═══ Extracted records ═══
-- ==== Sys2Proof/Laws/Operands.lean ====
section
/-! SUPPORT. Big-endian assembly as concatenation and as a number, the secondary-header flag as a bit, the bytes of a value. -/

namespace Sys2Proof.Machine

@[simp] theorem phSize_eq : phSize = 6 := rfl

@[simp] theorem shSize_eq : shSize = 6 := rfl

/-- `be16` is the concatenation of the two bytes, the first more significant (R8). -/
theorem be16_eq_append (b0 b1 : Byte) : be16 b0 b1 = b0 ++ b1 := by
  apply BitVec.eq_of_getLsbD_eq
  intro i hi
  simp only [be16, BitVec.getLsbD_or, BitVec.getLsbD_shiftLeft, BitVec.getLsbD_setWidth, BitVec.getLsbD_append]
  by_cases h : i < 8
  · simp [h, hi]
  · have : 8 ≤ i := by omega
    have h16 : i - 8 < 16 := by omega
    simp [h, hi, h16, BitVec.getLsbD_of_ge b1 i this]

/-- `be32` is the concatenation of the four bytes, the first most significant (R8). -/
theorem be32_eq_append (b0 b1 b2 b3 : Byte) : be32 b0 b1 b2 b3 = b0 ++ b1 ++ b2 ++ b3 := by
  apply BitVec.eq_of_getLsbD_eq
  intro i hi
  simp only [be32, BitVec.getLsbD_or, BitVec.getLsbD_shiftLeft, BitVec.getLsbD_setWidth, BitVec.getLsbD_append]
  have g (b : Byte) (k : Nat) (h : 8 ≤ k) : b.getLsbD k = false := BitVec.getLsbD_of_ge b k h
  rcases (by omega : i < 8 ∨ (8 ≤ i ∧ i < 16) ∨ (16 ≤ i ∧ i < 24) ∨ (24 ≤ i ∧ i < 32)) with h | h | h | h
  · simp [show i < 8 by omega, show i < 16 by omega, show i < 24 by omega, show i < 32 by omega]
  · simp [show ¬ i < 8 by omega, show i < 16 by omega, show i < 24 by omega, show i < 32 by omega,
      show i - 8 < 8 by omega, show i - 8 < 32 by omega, g b3 i (by omega)]
  · simp [show ¬ i < 8 by omega, show ¬ i < 16 by omega, show i < 24 by omega, show i < 32 by omega,
      show ¬ i - 8 < 8 by omega, show i - 8 - 8 = i - 16 by omega, show i - 16 < 8 by omega, show i - 16 < 32 by omega,
      g b3 i (by omega), g b2 (i - 8) (by omega)]
  · simp [show ¬ i < 8 by omega, show ¬ i < 16 by omega, show ¬ i < 24 by omega, show i < 32 by omega,
      show ¬ i - 8 < 8 by omega, show i - 8 - 8 = i - 16 by omega, show ¬ i - 16 < 8 by omega,
      show i - 16 - 8 = i - 24 by omega, show i - 24 < 32 by omega,
      g b3 i (by omega), g b2 (i - 8) (by omega), g b1 (i - 16) (by omega)]

/-- `be16` as a number (R63). -/
theorem be16_toNat (b0 b1 : Byte) : (be16 b0 b1).toNat = b0.toNat * 2 ^ 8 + b1.toNat := by
  rw [be16_eq_append, BitVec.toNat_append, ← Nat.shiftLeft_add_eq_or_of_lt b1.isLt, Nat.shiftLeft_eq]

/-- `be32` as a number (R63). -/
theorem be32_toNat (b0 b1 b2 b3 : Byte) :
    (be32 b0 b1 b2 b3).toNat = b0.toNat * 2 ^ 24 + b1.toNat * 2 ^ 16 + b2.toNat * 2 ^ 8 + b3.toNat := by
  rw [be32_eq_append, BitVec.toNat_append, ← Nat.shiftLeft_add_eq_or_of_lt b3.isLt, Nat.shiftLeft_eq,
    BitVec.toNat_append, ← Nat.shiftLeft_add_eq_or_of_lt b2.isLt, Nat.shiftLeft_eq,
    BitVec.toNat_append, ← Nat.shiftLeft_add_eq_or_of_lt b1.isLt, Nat.shiftLeft_eq]
  omega

/-- has_secondary_header is bit 11 of the word (R30). -/
theorem hasSecondaryHeader_eq_bit (w0 : Word16) : hasSecondaryHeader w0 = w0.getLsbD 11 := by
  unfold hasSecondaryHeader
  rw [show w0 &&& 0x0800#16 = (BitVec.ofBool (w0.getLsbD 11)).setWidth 16 <<< 11 from ?_]
  · cases w0.getLsbD 11 <;> decide
  · apply BitVec.eq_of_getLsbD_eq
    intro i hi
    rcases (by omega : i = 0 ∨ i = 1 ∨ i = 2 ∨ i = 3 ∨ i = 4 ∨ i = 5 ∨ i = 6 ∨ i = 7 ∨ i = 8 ∨ i = 9 ∨ i = 10 ∨ i = 11 ∨
      i = 12 ∨ i = 13 ∨ i = 14 ∨ i = 15) with h | h | h | h | h | h | h | h | h | h | h | h | h | h | h | h <;>
      subst h <;> simp

/-! The other subfields are slices of their words (R30). -/

theorem applicationId_eq_slice (w : Word16) : applicationId w = w.extractLsb' 0 11 := by
  apply BitVec.eq_of_getLsbD_eq
  intro i hi
  interval_cases i <;> simp [applicationId]

theorem packetType_eq_slice (w : Word16) : packetType w = w.extractLsb' 12 1 := by
  apply BitVec.eq_of_getLsbD_eq
  intro i hi
  obtain rfl : i = 0 := by omega
  simp [packetType]

theorem ccsdsVersion_eq_slice (w : Word16) : ccsdsVersion w = w.extractLsb' 13 3 := by
  apply BitVec.eq_of_getLsbD_eq
  intro i hi
  interval_cases i <;> simp [ccsdsVersion]

theorem sequenceCount_eq_slice (w : Word16) : sequenceCount w = w.extractLsb' 0 14 := by
  apply BitVec.eq_of_getLsbD_eq
  intro i hi
  interval_cases i <;> simp [sequenceCount]

theorem segmentationFlags_eq_slice (w : Word16) : segmentationFlags w = w.extractLsb' 14 2 := by
  apply BitVec.eq_of_getLsbD_eq
  intro i hi
  interval_cases i <;> simp [segmentationFlags]

/-- has_secondary_header of the first word is bit 3 of the first byte (R88). -/
theorem hasSecondaryHeader_be16 (b0 b1 : Byte) : hasSecondaryHeader (be16 b0 b1) = b0.getLsbD 3 := by
  rw [hasSecondaryHeader_eq_bit, be16_eq_append, BitVec.getLsbD_append]
  simp

@[simp] theorem decodePrimary_w0 (p : HeaderBytes) : (decodePrimary p).w0 = be16 p.b0 p.b1 := rfl
@[simp] theorem decodePrimary_w1 (p : HeaderBytes) : (decodePrimary p).w1 = be16 p.b2 p.b3 := rfl
@[simp] theorem decodePrimary_w2 (p : HeaderBytes) : (decodePrimary p).w2 = be16 p.b4 p.b5 := rfl
@[simp] theorem decodeSecondary_seconds (p : HeaderBytes) :
    (decodeSecondary p).seconds = be32 p.b0 p.b1 p.b2 p.b3 := rfl
@[simp] theorem decodeSecondary_subseconds (p : HeaderBytes) : (decodeSecondary p).subseconds = be16 p.b4 p.b5 := rfl

/-! The bytes of a big-endian value. -/

/-- A byte of a value as a number. -/
theorem byteOf_toNat (v : Word32) (k : Nat) : (byteOf v k).toNat = v.toNat / 2 ^ (8 * k) % 2 ^ 8 := by
  simp [byteOf, Nat.shiftRight_eq_div_pow]

theorem byteOf_be32_0 (b0 b1 b2 b3 : Byte) : byteOf (be32 b0 b1 b2 b3) 0 = b3 := by
  apply BitVec.eq_of_toNat_eq
  rw [byteOf_toNat, be32_toNat]
  omega

theorem byteOf_be32_1 (b0 b1 b2 b3 : Byte) : byteOf (be32 b0 b1 b2 b3) 1 = b2 := by
  apply BitVec.eq_of_toNat_eq
  rw [byteOf_toNat, be32_toNat]
  omega

theorem byteOf_be32_2 (b0 b1 b2 b3 : Byte) : byteOf (be32 b0 b1 b2 b3) 2 = b1 := by
  apply BitVec.eq_of_toNat_eq
  rw [byteOf_toNat, be32_toNat]
  omega

theorem byteOf_be32_3 (b0 b1 b2 b3 : Byte) : byteOf (be32 b0 b1 b2 b3) 3 = b0 := by
  apply BitVec.eq_of_toNat_eq
  rw [byteOf_toNat, be32_toNat]
  omega

/-- A zero-extended 16-bit value as a 32-bit one. -/
theorem be16_setWidth (b0 b1 : Byte) : (be16 b0 b1).setWidth 32 = be32 0#8 0#8 b0 b1 := by
  apply BitVec.eq_of_toNat_eq
  rw [be32_toNat, BitVec.toNat_setWidth, be16_toNat]
  simp
  omega

/-- A byte of a value is its slice. -/
theorem byteOf_eq_extract (v : Word32) (k : Nat) : byteOf v k = v.extractLsb' (8 * k) 8 := rfl

end Sys2Proof.Machine
end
═══
** Problem statement **
Restate exactly, and only, every line from the one that contains "(decodeSecondary p).seconds = be32" through the last line of the records.

** Solution **
    (decodeSecondary p).seconds = be32 p.b0 p.b1 p.b2 p.b3 := rfl
@[simp] theorem decodeSecondary_subseconds (p : HeaderBytes) : (decodeSecondary p).subseconds = be16 p.b4 p.b5 := rfl

/-! The bytes of a big-endian value. -/

/-- A byte of a value as a number. -/
theorem byteOf_toNat (v : Word32) (k : Nat) : (byteOf v k).toNat = v.toNat / 2 ^ (8 * k) % 2 ^ 8 := by
  simp [byteOf, Nat.shiftRight_eq_div_pow]

theorem byteOf_be32_0 (b0 b1 b2 b3 : Byte) : byteOf (be32 b0 b1 b2 b3) 0 = b3 := by
  apply BitVec.eq_of_toNat_eq
  rw [byteOf_toNat, be32_toNat]
  omega

theorem byteOf_be32_1 (b0 b1 b2 b3 : Byte) : byteOf (be32 b0 b1 b2 b3) 1 = b2 := by
  apply BitVec.eq_of_toNat_eq
  rw [byteOf_toNat, be32_toNat]
  omega

theorem byteOf_be32_2 (b0 b1 b2 b3 : Byte) : byteOf (be32 b0 b1 b2 b3) 2 = b1 := by
  apply BitVec.eq_of_toNat_eq
  rw [byteOf_toNat, be32_toNat]
  omega

theorem byteOf_be32_3 (b0 b1 b2 b3 : Byte) : byteOf (be32 b0 b1 b2 b3) 3 = b0 := by
  apply BitVec.eq_of_toNat_eq
  rw [byteOf_toNat, be32_toNat]
  omega

/-- A zero-extended 16-bit value as a 32-bit one. -/
theorem be16_setWidth (b0 b1 : Byte) : (be16 b0 b1).setWidth 32 = be32 0#8 0#8 b0 b1 := by
  apply BitVec.eq_of_toNat_eq
  rw [be32_toNat, BitVec.toNat_setWidth, be16_toNat]
  simp
  omega

/-- A byte of a value is its slice. -/
theorem byteOf_eq_extract (v : Word32) (k : Nat) : byteOf v k = v.extractLsb' (8 * k) 8 := rfl

end Sys2Proof.Machine
end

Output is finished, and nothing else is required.